New York, Gatra.com - Utusan Perserikatan Bangsa-Bangsa (PBB) untuk Myanmar mengatakan langkah yang dapat meringankan krisis lebih dari 720.000 Muslim Rohingya melarikan diri ke negara tetangga Bangladesh, telah mengalami perlambatan dan jika tidak ada tindakan penanggulangan segera, maka sudah saatnya untuk “membunyikan bel alarm” (tanda peringatan ancaman).
Christine Schraner-Burgener mengatakan kepada Majelis Umum PBB, tidak banyak perubahan di lapangan akibat dari banyaknya tantangan termasuk para pejabat sipil Myanmar, yang harus menavigasi di lingkungan yang sangat rawan konflik, di mana militer masih memiliki pengaruh politik yang cukup besar.
"Kompleksitas luar biasa di dalam konflik dalam negeri Myanmar, telah menjadi penghalang bertambahnya krisis Rohingya. Mengakhiri lingkaran setan diskriminasi dan kekerasan, terutama di wilayah Rakhine yang menjadi prioritas utama," katanya, dikutip Time.com, Senin (1/7).
Sebagai langkah pertama, Schraner-Burgener menyerukan lebih banyak yang harus dilakukan untuk mengakhiri pertempuran di Rakhine antara militer Myanmar dan Tentara Arakan, --sebutan pasukan gerilya terlatih dari kelompok etnis Budha yang mencari otonomi untuk Rakhine.
Dia mengatakan pertempuran itu telah menggusur 30.000 umat Buddha dan Muslim.
Myanmar yang mayoritas beragama Buddha telah lama menganggap Rohingya sebagai “orang Bengali" dari Bangladesh, meskipun keluarga mereka telah tinggal lama di negara itu selama beberapa generasi. Hampir semua telah ditolak kewarganegaraannya sejak 1982, secara efektif sehingga membuat mereka kehilangan kewarganegaraan, dan mereka juga ditolak kebebasan bergerak dan hak-hak dasar lainnya.
Wakil koordinator politik Amerika Serikat (AS), Elaine French menyatakan keprihatinan mendalam bahwa hanya sedikit kemajuan yang telah dibuat dalam memperbaiki kondisi di Rakhine, sementara konflik militer dengan Tentara Arakan terus meningkat dan jatuhnya korban sipil terus bertambah setiap hari.

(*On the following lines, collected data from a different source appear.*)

/-! ### Events, notices, free values -/

theorem handOff_within (s : State) (e : Instr) : Within [.handoffs] s (s.handOff e) :=
  Within.ofEq (fun b hb => by cases b <;> first | rfl | exact absurd (by simp) hb) rfl

theorem handOffs_within (s : State) (es : List Instr) : Within [.handoffs] s (s.handOffs es) :=
  Within.ofEq (fun b hb => by cases b <;> first | rfl | exact absurd (by simp) hb) rfl

theorem take_within (s : State) (e : Instr) : Within [.handoffs] s (s.take e) :=
  Within.ofEq (fun b hb => by cases b <;> first | rfl | exact absurd (by simp) hb) rfl

theorem takeGiving_within (s : State) (e : Instr) (es : List Instr) : Within [.handoffs] s (s.takeGiving e es) :=
  Within.ofEq (fun b hb => by cases b <;> first | rfl | exact absurd (by simp) hb) rfl

theorem handAhead_within (s : State) (e : Instr) (es : List Instr) : Within [.handoffs] s (s.handAhead e es) :=
  Within.ofEq (fun b hb => by cases b <;> first | rfl | exact absurd (by simp) hb) rfl

/-- Putting events in the place of one that is not there puts them at the end. -/
theorem replaceFirst_absent (e : Instr) (es xs : List Instr) (h : e ∉ xs) : replaceFirst e es xs = xs ++ es := by
  induction xs with
  | nil => rfl
  | cons x xs ih =>
    rw [List.mem_cons, not_or] at h
    rw [replaceFirst, if_neg (Ne.symm h.1), ih h.2, List.cons_append]

/-- Putting events in the place of the first of a list. -/
theorem replaceFirst_present (e : Instr) (es pre post : List Instr) (h : e ∉ pre) :
    replaceFirst e es (pre ++ e :: post) = pre ++ es ++ post := by
  induction pre with
  | nil => simp [replaceFirst]
  | cons x xs ih =>
    rw [List.mem_cons, not_or] at h
    rw [List.cons_append, replaceFirst, if_neg (Ne.symm h.1), ih h.2, List.cons_append, List.cons_append]

/-- Handing events ahead of one that is not there puts them at the end. -/
theorem insertAhead_absent (e : Instr) (es xs : List Instr) (h : e ∉ xs) : insertAhead e es xs = xs ++ es := by
  induction xs with
  | nil => rfl
  | cons x xs ih =>
    rw [List.mem_cons, not_or] at h
    rw [insertAhead, if_neg (Ne.symm h.1), ih h.2, List.cons_append]

/-- Handing events ahead of the first of a list. -/
theorem insertAhead_present (e : Instr) (es pre post : List Instr) (h : e ∉ pre) :
    insertAhead e es (pre ++ e :: post) = pre ++ es ++ e :: post := by
  induction pre with
  | nil => simp [insertAhead]
  | cons x xs ih =>
    rw [List.mem_cons, not_or] at h
    rw [List.cons_append, insertAhead, if_neg (Ne.symm h.1), ih h.2, List.cons_append, List.cons_append]

theorem spendFree_within (s : State) : Within [.freeCount] s s.spendFree :=
  Within.ofEq (fun b hb => by cases b <;> first | rfl | exact absurd (by simp) hb) rfl

theorem setMusterChange_within (s : State) : Within [.hpt] s s.setMusterChange :=
  Within.ofEq (fun b hb => by cases b <;> first | rfl | exact absurd (by simp) hb) rfl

Sementara itu, AS setuju bahwa kondisi di Myanmar tidak kondusif bagi pengungsi Rohingya untuk kembali, dan penangguhan layanan internet oleh pemerintah di Rakhine, justru memunculkan keraguan komitmennya dalam menciptakan kondisi yang memungkinkan warga Myanmar merasa aman, dapat hidup di dalam negaranya.